Tecnologico de Monterrey, Escuela de Medicina y Ciencias de la Salud, Monterrey, Nuevo Leon, 64710, Mexico.
The Vivian L. Smith Department of Neurosurgery, McGovern Medical School, The University of Texas Health Science Center at Houston, Houston, TX, 77030, USA.
BMC Genomics. 2024 May 6;25(1):444. doi: 10.1186/s12864-024-10364-5.
Normalization is a critical step in the analysis of single-cell RNA-sequencing (scRNA-seq) datasets. Its main goal is to make gene counts comparable within and between cells. To do so, normalization methods must account for technical and biological variability. Numerous normalization methods have been developed addressing different sources of dispersion and making specific assumptions about the count data.
The selection of a normalization method has a direct impact on downstream analysis, for example differential gene expression and cluster identification. Thus, the objective of this review is to guide the reader in making an informed decision on the most appropriate normalization method to use. To this aim, we first give an overview of the different single cell sequencing platforms and methods commonly used including isolation and library preparation protocols. Next, we discuss the inherent sources of variability of scRNA-seq datasets. We describe the categories of normalization methods and include examples of each. We also delineate imputation and batch-effect correction methods. Furthermore, we describe data-driven metrics commonly used to evaluate the performance of normalization methods. We also discuss common scRNA-seq methods and toolkits used for integrated data analysis.
According to the correction performed, normalization methods can be broadly classified as within and between-sample algorithms. Moreover, with respect to the mathematical model used, normalization methods can further be classified into: global scaling methods, generalized linear models, mixed methods, and machine learning-based methods. Each of these methods depict pros and cons and make different statistical assumptions. However, there is no better performing normalization method. Instead, metrics such as silhouette width, K-nearest neighbor batch-effect test, or Highly Variable Genes are recommended to assess the performance of normalization methods.
归一化是单细胞 RNA 测序(scRNA-seq)数据分析的关键步骤。其主要目标是使细胞内和细胞间的基因计数具有可比性。为此,归一化方法必须考虑技术和生物学变异性。已经开发了许多归一化方法来解决不同的分散源,并对计数数据做出特定假设。
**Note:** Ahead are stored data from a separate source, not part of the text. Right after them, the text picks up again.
-- ==== Sys2Proof/Certificates/Slice0/Obligations.lean ====
section
/-! DEFINITION. The statements for the provers, from the numbered rules of spec/. `s.afterEdge r` is the state `s` with the
registers `r` and the combinational outputs recomputed from them, all else unchanged: the frame of every control row and
SAMPLE form is in that equation. -/

open Sys2Proof Sys2Proof.Machine

/-! ## Encoding -/

/-- No bit of an encoding is dropped: decoding the encoding of a well-formed instruction gives it back, for every row of
spec/opcode_table.json and every operand value. What the encoder writes where an operation ignores a port, and the state
it writes beside a SAMPLE form, are the MODEL'S CHOICE (log 11). -/
def Obligations.DecodeInvertsEncode : Prop :=
  ∀ i : Instr, i.wellFormed = true → decode (encode i) = .ok i

/-- R37 to R41: a frame word is one frame-class instruction, which encodes to that word. -/
def Obligations.EncodeInvertsFrameDecode : Prop :=
  ∀ w : FrameWord, encode (decodeFrame w) = .frame w

/-- R40: the headers of STD16 and ENH18 do not overlap, and testing them in either order gives the class. -/
def Obligations.FrameHeadersNeverOverlap : Prop :=
  ∀ w : FrameWord,
    ¬ (inRow w 0xE0000#20 0x20000#20 = true ∧ inRow w 0x80000#20 0x80000#20 = true) ∧
    classify w = (if inRow w 0xE0000#20 0x20000#20 then .std16
      else if inRow w 0x80000#20 0x80000#20 then .enh18 else .unknown) ∧
    classify w = (if inRow w 0x80000#20 0x80000#20 then .enh18
      else if inRow w 0xE0000#20 0x20000#20 then .std16 else .unknown)

/-- R41: every 20-bit word is in exactly one of the table's five frame rows, and the decoder reads that row. -/
def Obligations.EveryFrameWordHasOneRow : Prop :=
  ∀ w : FrameWord,
    ([(0xE0000#20, 0x20000#20), (0x80000#20, 0x80000#20), (0xE0000#20, 0x00000#20), (0xE0000#20, 0x40000#20),
      (0xE0000#20, 0x60000#20)].filter fun row => inRow w row.1 row.2) = [(decodeFrame w).row.2]

/-- Words written out from the spec's encodings decode to the instructions they stand for (R38, R39, R41, R44, R12, R13,
R14, R45), whatever the timestamp. -/
def Obligations.SpecWordsDecode : Prop :=
  ∀ ts : Timestamp,
    decode (.frame 0b00100000000000000011#20) = .ok (.std16 1#16 true) ∧
    decode (.frame 0b10000000000000000001#20) = .ok (.enh18 0#18 true) ∧
    decode (.frame 0b01000000000000000000#20) = .ok (.unk010 0#17) ∧
    decode (.control 0b001#3 true false ts) = .ok (.sample true false ts) ∧
    decode (.control 0b011#3 false true ts) = .ok (.sampleEos false true ts) ∧
    decode (.control 0b110#3 true true ts) = .ok (.reset true false) ∧
    decode (.sampleForm 0b011#3 19#5 false false true ts) = .ok (.complete true false true ts) ∧
    decode (.sampleForm 0b001#3 19#5 true true true ts) = .ok (.resync false true true ts) ∧
    decode (.cfgSyncEdge 0b01#2) = .ok .edgeFalling ∧
    decode (.cfgSignMode 0b10#2) = .ok .sxTwos ∧
    decode (.cfgAlign 0b1#1) = .ok .alignOn

/-! ## The frame classes -/

/-- R67: a Standard16 frame. The scale unit's output follows its own rule (R74); nothing else changes. The rule is the case
`s.regs.frData = w`; in any other state the row's own word decides, which is the MODEL'S CHOICE (log 15). -/
def Obligations.Standard16FrameIsDecoded : Prop :=
  ∀ (s : State) (w : FrameWord), w.extractLsb' 17 3 = 0b001#3 →
    decodeFrame w = .std16 (w.extractLsb' 1 16) (w.getLsbD 0) ∧
    exec (.std16 (w.extractLsb' 1 16) (w.getLsbD 0)) s = .next
      { s with dec :=
        { valid         := s.regs.frValid
          mode          := false
          position      := (w.extractLsb' 1 16).setWidth 18
          parityOk      := decide ((List.range 17).countP (fun i => w.getLsbD i) % 2 = 0)
          posFx         := scale .std16 ((w.extractLsb' 1 16).setWidth 18) s.cfg.signMode s.cfg.align
          unknownHeader := false } }

/-- R68: an Enhanced18 frame. The rule is the case
`s.regs.frData = w`; in any other state the row's own word decides, which is the MODEL'S CHOICE (log 15). -/
def Obligations.Enhanced18FrameIsDecoded : Prop :=
  ∀ (s : State) (w : FrameWord), w.getLsbD 19 = true →
    decodeFrame w = .enh18 (w.extractLsb' 1 18) (w.getLsbD 0) ∧
    exec (.enh18 (w.extractLsb' 1 18) (w.getLsbD 0)) s = .next
      { s with dec :=
        { valid         := s.regs.frValid
          mode          := true
          position      := w.extractLsb' 1 18
          parityOk      := decide ((List.range 19).countP (fun i => w.getLsbD i) % 2 = 1)
          posFx         := scale .enh18 (w.extractLsb' 1 18) s.cfg.signMode s.cfg.align
          unknownHeader := false } }

/-- R69: a frame whose header matches neither mode, in each of its three rows. The rule is the case
`s.regs.frData = w`; in any other state the row's own word decides, which is the MODEL'S CHOICE (log 15). -/
def Obligations.UnknownFrameIsReported : Prop :=
  ∀ (s : State) (w : FrameWord),
    (w.extractLsb' 17 3 = 0b000#3 → decodeFrame w = .unk000 (w.extractLsb' 0 17)) ∧
    (w.extractLsb' 17 3 = 0b010#3 → decodeFrame w = .unk010 (w.extractLsb' 0 17)) ∧
    (w.extractLsb' 17 3 = 0b011#3 → decodeFrame w = .unk011 (w.extractLsb' 0 17)) ∧
    ((w.extractLsb' 17 3 = 0b000#3 ∨ w.extractLsb' 17 3 = 0b010#3 ∨ w.extractLsb' 17 3 = 0b011#3) →
      exec (decodeFrame w) s = .next
        { s with dec :=
          { valid         := false
            mode          := false
            position      := 0#18
            parityOk      := false
            posFx         := 0#20
            unknownHeader := s.regs.frValid } })

/-- R66: the parity check over the coverage of the frame's class, and as the comparison of the parity bit `W[0]` with the
parity the position bits call for. -/
def Obligations.ParityChecksTheCoverage : Prop :=
  ∀ (v : Bool) (w : FrameWord) (cfg : Cfg),
    (classify w = .std16 →
      (decodeOutputs v w cfg).parityOk = decide ((List.range 17).countP (fun i => w.getLsbD i) % 2 = 0) ∧
      (decodeOutputs v w cfg).parityOk =
        decide ((w.getLsbD 0).toNat = (List.range 16).countP (fun i => w.getLsbD (i + 1)) % 2)) ∧
    (classify w = .enh18 →
      (decodeOutputs v w cfg).parityOk = decide ((List.range 19).countP (fun i => w.getLsbD i) % 2 = 1) ∧
      (decodeOutputs v w cfg).parityOk =
        decide ((w.getLsbD 0).toNat = 1 - (List.range 18).countP (fun i => w.getLsbD (i + 1)) % 2))

/-- R70: the output gates after every step, and the data outputs whatever `fr_valid` is. -/
def Obligations.DecoderOutputsAreGated : Prop :=
  ∀ s t : State, step s = .next t →
    t.dec.valid = (t.regs.frValid && decide (classify t.regs.frData ≠ .unknown)) ∧
    t.dec.unknownHeader = (t.regs.frValid && decide (classify t.regs.frData = .unknown)) ∧
    (classify t.regs.frData = .std16 → t.dec.mode = false ∧
      t.dec.position = (t.regs.frData.extractLsb' 1 16).setWidth 18 ∧
      t.dec.parityOk = decide ((List.range 17).countP (fun i => t.regs.frData.getLsbD i) % 2 = 0)) ∧
    (classify t.regs.frData = .enh18 → t.dec.mode = true ∧ t.dec.position = t.regs.frData.extractLsb' 1 18 ∧
      t.dec.parityOk = decide ((List.range 19).countP (fun i => t.regs.frData.getLsbD i) % 2 = 1)) ∧
    (classify t.regs.frData = .unknown →
      t.dec.mode = false ∧ t.dec.position = 0#18 ∧ t.dec.parityOk = false ∧ t.dec.posFx = 0#20)

/-- R72: each RawFrame gives exactly one of a DecodedFrame and `UnknownFrameHeader`, in the same cycle. -/
def Obligations.EachRawFrameHasOneResult : Prop :=
  ∀ s t : State, step s = .next t → t.regs.frValid = true → t.dec.unknownHeader = !t.dec.valid

/-- R71, R85: a DecodedFrame with a parity mismatch is delivered, and no error wire rises. -/
def Obligations.ParityMismatchNeverSuppressesTheFrame : Prop :=
  ∀ s t : State, step s = .next t → classify t.regs.frData ≠ .unknown →
    t.dec.valid = t.regs.frValid ∧ (t.regs.frValid = true → t.dec.parityOk = false → t.err = 0#3)

/-- R33, R64: the decoder is pure. Running it again changes nothing, and its outputs depend only on `fr_valid`, `fr_data`
and the configuration. -/
def Obligations.DecodingIsPure : Prop :=
  (∀ s t : State, step s = .next t → exec (decodeFrame t.regs.frData) t = .next t) ∧
  (∀ s t s' t' : State, step s = .next t → step s' = .next t' → t.regs.frValid = t'.regs.frValid →
    t.regs.frData = t'.regs.frData → t.cfg = t'.cfg → t.dec = t'.dec)

/-! ## The sign-extend/scale unit -/

/-- R75: UNSIGNED, with the alignment of the cycle; only `cfg_sign_mode` and `dec_pos_fx` change, and the result is never
negative. -/
def Obligations.UnsignedModeGivesThePosition : Prop :=
  ∀ s : State, ∃ v : FixedPoint,
    exec .sxUnsigned s = .next
      { s with cfg := { s.cfg with signMode := .unsigned }, dec := { s.dec with posFx := v } } ∧
    v.getLsbD 19 = false ∧
    v = (if s.regs.frData.getLsbD 19 then BitVec.ofNat 20 (s.regs.frData.extractLsb' 1 18).toNat
      else if s.regs.frData.extractLsb' 17 3 = 0b001#3 then
        BitVec.ofNat 20 ((s.regs.frData.extractLsb' 1 16).toNat * (if s.cfg.align then 4 else 1))
      else 0#20)

/-- R76: OFFSET_BINARY, and its equality with TWOS_COMPLEMENT of the position with its most significant bit inverted. -/
def Obligations.OffsetModeSubtractsTheMidpoint : Prop :=
  (∀ s : State, ∃ v : FixedPoint,
    exec .sxOffset s = .next
      { s with cfg := { s.cfg with signMode := .offsetBinary }, dec := { s.dec with posFx := v } } ∧
    v = (if s.regs.frData.getLsbD 19 then BitVec.ofInt 20 (((s.regs.frData.extractLsb' 1 18).toNat : Int) - 131072)
      else if s.regs.frData.extractLsb' 17 3 = 0b001#3 then
        BitVec.ofInt 20 ((((s.regs.frData.extractLsb' 1 16).toNat : Int) - 32768) * (if s.cfg.align then 4 else 1))
      else 0#20)) ∧
  (∀ (w : FrameWord) (e : SyncEdge) (a : Bool),
    (classify w = .std16 → posFxOf w ⟨e, .offsetBinary, a⟩ = posFxOf (w ^^^ 0x10000#20) ⟨e, .twosComplement, a⟩) ∧
    (classify w = .enh18 → posFxOf w ⟨e, .offsetBinary, a⟩ = posFxOf (w ^^^ 0x40000#20) ⟨e, .twosComplement, a⟩))

/-- R77: TWOS_COMPLEMENT, the field read as a two's-complement value of its own width. -/
def Obligations.TwosModeSignExtends : Prop :=
  ∀ s : State, ∃ v : FixedPoint,
    exec .sxTwos s = .next
      { s with cfg := { s.cfg with signMode := .twosComplement }, dec := { s.dec with posFx := v } } ∧
    v = (if s.regs.frData.getLsbD 19 then (s.regs.frData.extractLsb' 1 18).signExtend 20
      else if s.regs.frData.extractLsb' 17 3 = 0b001#3 then
        BitVec.ofInt 20 ((s.regs.frData.extractLsb' 1 16).toInt * (if s.cfg.align then 4 else 1))
      else 0#20)

/-- R78: alignment is a left shift by two of a Standard16 frame's unaligned value, and leaves an Enhanced18 frame. -/
def Obligations.AlignmentMultipliesStandard16ByFour : Prop :=
  ∀ s : State, ∃ v : FixedPoint,
    v = posFxOf s.regs.frData ⟨s.cfg.syncEdge, s.cfg.signMode, false⟩ ∧
    exec .alignOff s = .next
      { s with cfg := { s.cfg with align := false }, dec := { s.dec with posFx := v } } ∧
    exec .alignOn s = .next
      { s with
        cfg := { s.cfg with align := true }
        dec := { s.dec with posFx := if classify s.regs.frData = .std16 then v <<< 2 else v } } ∧
    (classify s.regs.frData = .std16 → (v <<< 2).toInt = v.toInt * 4)

/-- R73: the unit writes no register and no other output, reads only the frame's class and position and the two inputs,
and is the identity on `dec_position` with UNSIGNED and no alignment. -/
def Obligations.ScaleUnitIsAPureAddedOutput : Prop :=
  (∀ i ∈ [Instr.sxUnsigned, .sxOffset, .sxTwos, .alignOff, .alignOn], ∀ s : State, ∃ t, exec i s = .next t ∧
    t.regs = s.regs ∧ t.dec.valid = s.dec.valid ∧ t.dec.mode = s.dec.mode ∧ t.dec.position = s.dec.position ∧
    t.dec.parityOk = s.dec.parityOk ∧ t.dec.unknownHeader = s.dec.unknownHeader ∧ t.err = s.err ∧
    t.dec.posFx = scale (classify s.regs.frData) (decPosition s.regs.frData) t.cfg.signMode t.cfg.align) ∧
  (∀ s t : State, step s = .next t → t.cfg.signMode = .unsigned → t.cfg.align = false →
    t.dec.posFx = t.dec.position.setWidth 20)

/-- R79: an UNKNOWN frame gives 0 in every mode, and otherwise the output is R74 of the held frame and the configuration. -/
def Obligations.UnknownFrameScalesToZero : Prop :=
  (∀ (w : FrameWord) (cfg : Cfg), classify w = .unknown → posFxOf w cfg = 0#20) ∧
  (∀ s t : State, step s = .next t →
    t.dec.posFx = scale (classify t.regs.frData) t.dec.position t.cfg.signMode t.cfg.align)

/-- R80: the unit never overflows, with the extreme values of each mode. -/
def Obligations.ScaleNeverOverflows : Prop :=
  (∀ (cls : FrameClass) (p : Position) (m : SignMode) (a : Bool),
    -131072 ≤ scaleValue cls p m a ∧ scaleValue cls p m a ≤ 262143 ∧
    (scale cls p m a).toInt = scaleValue cls p m a) ∧
  (∀ (p : Position) (m : SignMode) (a : Bool), m ≠ .unsigned →
    scaleValue .enh18 p m a ≤ 131071 ∧ scaleValue .std16 p m a ≤ 131068) ∧
  (∀ p : Position, scaleValue .std16 p .unsigned true ≤ 262140) ∧
  (∀ a : Bool, scaleValue .enh18 0x3FFFF#18 .unsigned a = 262143 ∧
    scaleValue .enh18 0#18 .offsetBinary a = -131072 ∧ scaleValue .enh18 0x20000#18 .twosComplement a = -131072 ∧
    scaleValue .enh18 0x3FFFF#18 .offsetBinary a = 131071 ∧ scaleValue .enh18 0x1FFFF#18 .twosComplement a = 131071) ∧
  scaleValue .std16 0xFFFF#18 .unsigned true = 262140 ∧
  scaleValue .std16 0#18 .offsetBinary true = -131072 ∧ scaleValue .std16 0x8000#18 .twosComplement true = -131072 ∧
  scaleValue .std16 0xFFFF#18 .offsetBinary true = 131068 ∧ scaleValue .std16 0x7FFF#18 .twosComplement true = 131068

/-- R102: a cycle's `cfg_sign_mode` and `cfg_align` change `dec_pos_fx` in that same cycle, for the frame already held, and
no other output. -/
def Obligations.CycleOutputsFollowTheCyclesConfiguration : Prop :=
  ∀ (s : State) (m : SignMode), s.ports.legalConfig = true → s.ports.cfgSignMode = SignMode.bits m →
    ∃ t : State, configure s.ports s = .next t ∧ s.cycleOutputs = some t.dec ∧ t.regs = s.regs ∧ t.err = s.err ∧
      t.dec = { s.dec with posFx := scale (classify s.regs.frData) (decPosition s.regs.frData) m s.ports.cfgAlign }
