-- ==== Sys2Proof/Tests/Slice0.lean ====
section
/-! SUPPORT. The model's own tests. Expected values are the spec's: the encoding tables of 30_encoding.md and the vectors
of 95_test_vectors.md, cited by their ids. The last section shows, for every obligation with hypotheses, a state and
operands that meet them together. -/

open Sys2Proof Sys2Proof.Machine

namespace Sys2Proof.Tests

/-! ## Helpers -/

/-- A next state that satisfies a test. -/
def on (o : Host.Outcome State Fault Refusal) (p : State → Bool) : Bool :=
  match o with
  | .next t => p t
  | .fault _ => false
  | .refused _ => false

/-- The next state of an outcome, or the reset state where it stops. -/
def nextOf (o : Host.Outcome State Fault Refusal) : State :=
  match o with
  | .next t => t
  | .fault _ => State.reset
  | .refused _ => State.reset

/-- The outcome is this refusal. -/
def refusedAs (o : Host.Outcome State Fault Refusal) (r : Refusal) : Bool :=
  match o with
  | .next _ => false
  | .fault _ => false
  | .refused q => decide (q = r)

/-- The outcome is this fault. -/
def faultedAs (o : Host.Outcome State Fault Refusal) (f : Fault) : Bool :=
  match o with
  | .next _ => false
  | .fault g => decide (g = f)
  | .refused _ => false

/-- A state with the given registers, the outputs that follow from them, and an edge convention. -/
def stateOf (r : Regs) (e : SyncEdge := .rising) (inputs : List Ports := []) : State :=
  ({ State.reset with cfg := { Cfg.reset with syncEdge := e }, inputs := inputs } : State).afterEdge r

/-- Registers in a stream: `cnt` and `prev_sync` as given. -/
def midStream (cnt : Count) (prevSync : Bool) : Regs :=
  { Regs.reset with cnt := cnt, prevValid := true, prevSync := prevSync }

/-- Registers that hold a frame word, with `fr_valid = 1`. -/
def holding (w : FrameWord) : Regs := { Regs.reset with frValid := true, frData := w }

/-- The state whose next step completes the frame word `w`. -/
def presented (w : Nat) : State := State.reset.withFetchWord 24 w

/-- The state A11 of 95_test_vectors.md starts from; A16 too. -/
def nineteen : Regs := { midStream 19#5 true with accData := 0x10001#19 }

/-! ## WellFormed: an ill-formed term for each check -/

theorem test_edge_reserved_ill_formed : Instr.edgeRsvd.wellFormed = false := by decide

theorem test_sign_reserved_ill_formed : Instr.sxRsvd.wellFormed = false := by decide

theorem test_ports_reserved_edge : ({ quietPorts with cfgSyncEdge := 3#2 } : Ports).legalConfig = false := by decide

theorem test_ports_reserved_sign : ({ quietPorts with cfgSignMode := 3#2 } : Ports).legalConfig = false := by decide

/-- TS_W ≥ 1 (R7), and no port or register carries a timestamp beyond its TS_W bits (R7, R11). -/
theorem test_timestamps_have_their_width (p : Ports) (r : Regs) :
    1 ≤ Config.tsWidth ∧ p.inTs.toNat < 2 ^ Config.tsWidth ∧ r.tsStart.toNat < 2 ^ Config.tsWidth ∧
    r.frTsStart.toNat < 2 ^ Config.tsWidth ∧ r.frTsEnd.toNat < 2 ^ Config.tsWidth :=
  ⟨Nat.succ_pos _, p.inTs.isLt, r.tsStart.isLt, r.frTsStart.isLt, r.frTsEnd.isLt⟩

/-- The least width leaves room for two timestamps. -/
theorem one_ne_zero_timestamp : (1 : Timestamp) ≠ 0 := by
  intro h
  have h := congrArg BitVec.toNat h
  simp [Config.tsWidth] at h

/-! ## Decode: every row's word, written out from 30_encoding.md -/

/-- Header `001`, 16 position bits, parity (R38; source example 1.1). -/
theorem test_decode_std16 : decode (.frame 0b0010000000000000001_1#20) = .ok (.std16 1#16 true) := by decide

/-- Header `1`, 18 position bits, parity (R39; vector `0xC0000`: `fb[1]` is a position bit). -/
theorem test_decode_enh18 : decode (.frame 0b1100000000000000000_0#20) = .ok (.enh18 0x20000#18 false) := by decide

/-- Header `000` (R41; vector `0x1FFFF`). -/
theorem test_decode_unk000 : decode (.frame 0b000_11111111111111111#20) = .ok (.unk000 0x1FFFF#17) := by decide

/-- Header `010` (R41; vector `0x5ABCD`). -/
theorem test_decode_unk010 : decode (.frame 0x5ABCD#20) = .ok (.unk010 0x1ABCD#17) := by decide

/-- Header `011` (R41; vector `0x60000`). -/
theorem test_decode_unk011 : decode (.frame 0b011_00000000000000000#20) = .ok (.unk011 0#17) := by decide

/-- `C = rst : in_eos : in_valid` (R44). -/
theorem test_decode_control (ts : Timestamp) :
    decode (.control 0b100#3 true true ts) = .ok (.reset false false) ∧
    decode (.control 0b101#3 true true ts) = .ok (.reset false true) ∧
    decode (.control 0b000#3 true true ts) = .ok .idle ∧
    decode (.control 0b001#3 true false ts) = .ok (.sample true false ts) ∧
    decode (.control 0b010#3 true true ts) = .ok .eos ∧
    decode (.control 0b011#3 false true ts) = .ok (.sampleEos false true ts) :=
  ⟨rfl, rfl, rfl, rfl, rfl, rfl⟩

/-- The five forms (R45), each at the bounds of its counts. -/
theorem test_decode_forms (ts : Timestamp) :
    decode (.sampleForm 0b001#3 0#5 false true false ts) = .ok (.huntSkip false true false ts) ∧
    decode (.sampleForm 0b011#3 0#5 true true false ts) = .ok (.start true true false ts) ∧
    decode (.sampleForm 0b001#3 1#5 false true false ts) = .ok (.accum false true false ts) ∧
    decode (.sampleForm 0b001#3 18#5 false true false ts) = .ok (.accum false true false ts) ∧
    decode (.sampleForm 0b001#3 19#5 false true false ts) = .ok (.complete false true false ts) ∧
    decode (.sampleForm 0b001#3 1#5 true true false ts) = .ok (.resync false true false ts) ∧
    decode (.sampleForm 0b001#3 19#5 true true false ts) = .ok (.resync false true false ts) :=
  ⟨rfl, rfl, rfl, rfl, rfl, rfl, rfl⟩

/-- A form needs `rst = 0` and `in_valid = 1`, and `cnt` in 0..19. -/
theorem test_decode_form_rejects :
    decode (.sampleForm 0b101#3 0#5 false true false 3) = .error .notASample ∧
    decode (.sampleForm 0b010#3 0#5 false true false 3) = .error .notASample ∧
    decode (.sampleForm 0b001#3 20#5 true true false 3) = .error .noFormAtCount := by decide

/-- `cfg_sync_edge` (R12). -/
theorem test_decode_sync_edge :
    decode (.cfgSyncEdge 0b00#2) = .ok .edgeRising ∧ decode (.cfgSyncEdge 0b01#2) = .ok .edgeFalling ∧
    decode (.cfgSyncEdge 0b10#2) = .ok .edgeBoth ∧ decode (.cfgSyncEdge 0b11#2) = .ok .edgeRsvd := by decide

/-- `cfg_sign_mode` (R13). -/
theorem test_decode_sign_mode :
    decode (.cfgSignMode 0b00#2) = .ok .sxUnsigned ∧ decode (.cfgSignMode 0b01#2) = .ok .sxOffset ∧
    decode (.cfgSignMode 0b10#2) = .ok .sxTwos ∧ decode (.cfgSignMode 0b11#2) = .ok .sxRsvd := by decide

/-- `cfg_align` (R14). -/
theorem test_decode_align :
    decode (.cfgAlign 0b0#1) = .ok .alignOff ∧ decode (.cfgAlign 0b1#1) = .ok .alignOn := by decide

/-- The host's table words: a frame word in 20 or 24 bits, a byte as the control word; a word too long is rejected. -/
theorem test_table_words :
    decodeTableWord 24 0x20003 = some (.std16 1#16 true) ∧ decodeTableWord 20 0x80001 = some (.enh18 0#18 true) ∧
    decodeTableWord 8 4 = some (.reset false false) ∧ decodeTableWord 8 3 = some (.sampleEos false false 0) ∧
    decodeTableWord 24 0x100000 = none ∧ decodeTableWord 8 8 = none := by decide

/-! ## The frame-class rows (95_test_vectors.md section 2) -/

/-- `0x20003`: mode Standard16, position 1, parity right. -/
theorem test_std16_source_example :
    on (exec (.std16 1#16 true) (stateOf (holding 0x20003#20))) (fun t =>
      t.dec.valid && !t.dec.mode && t.dec.position == 1#18 && t.dec.parityOk && t.err == 0#3) = true := by decide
归一化方法的选择对下游分析有直接影响,例如差异基因表达和聚类识别。因此,本综述的目的是指导读者就使用最合适的归一化方法做出明智的决定。为此,我们首先概述了不同的单细胞测序平台和常用的方法,包括分离和文库制备方案。接下来,我们讨论了 scRNA-seq 数据集固有的变异性来源。我们描述了归一化方法的类别,并包括每种方法的示例。我们还划定了插补和批次效应校正方法。此外,我们描述了常用的数据驱动指标来评估归一化方法的性能。我们还讨论了用于集成数据分析的常见 scRNA-seq 方法和工具包。
根据所执行的校正,归一化方法可以大致分为样本内和样本间算法。此外,根据所使用的数学模型,归一化方法可以进一步分为:全局缩放方法、广义线性模型、混合方法和基于机器学习的方法。这些方法中的每一种都有其优点和缺点,并做出不同的统计假设。然而,没有一种归一化方法表现更好。相反,建议使用轮廓宽度、K-最近邻批效应测试或高度可变基因等指标来评估归一化方法的性能。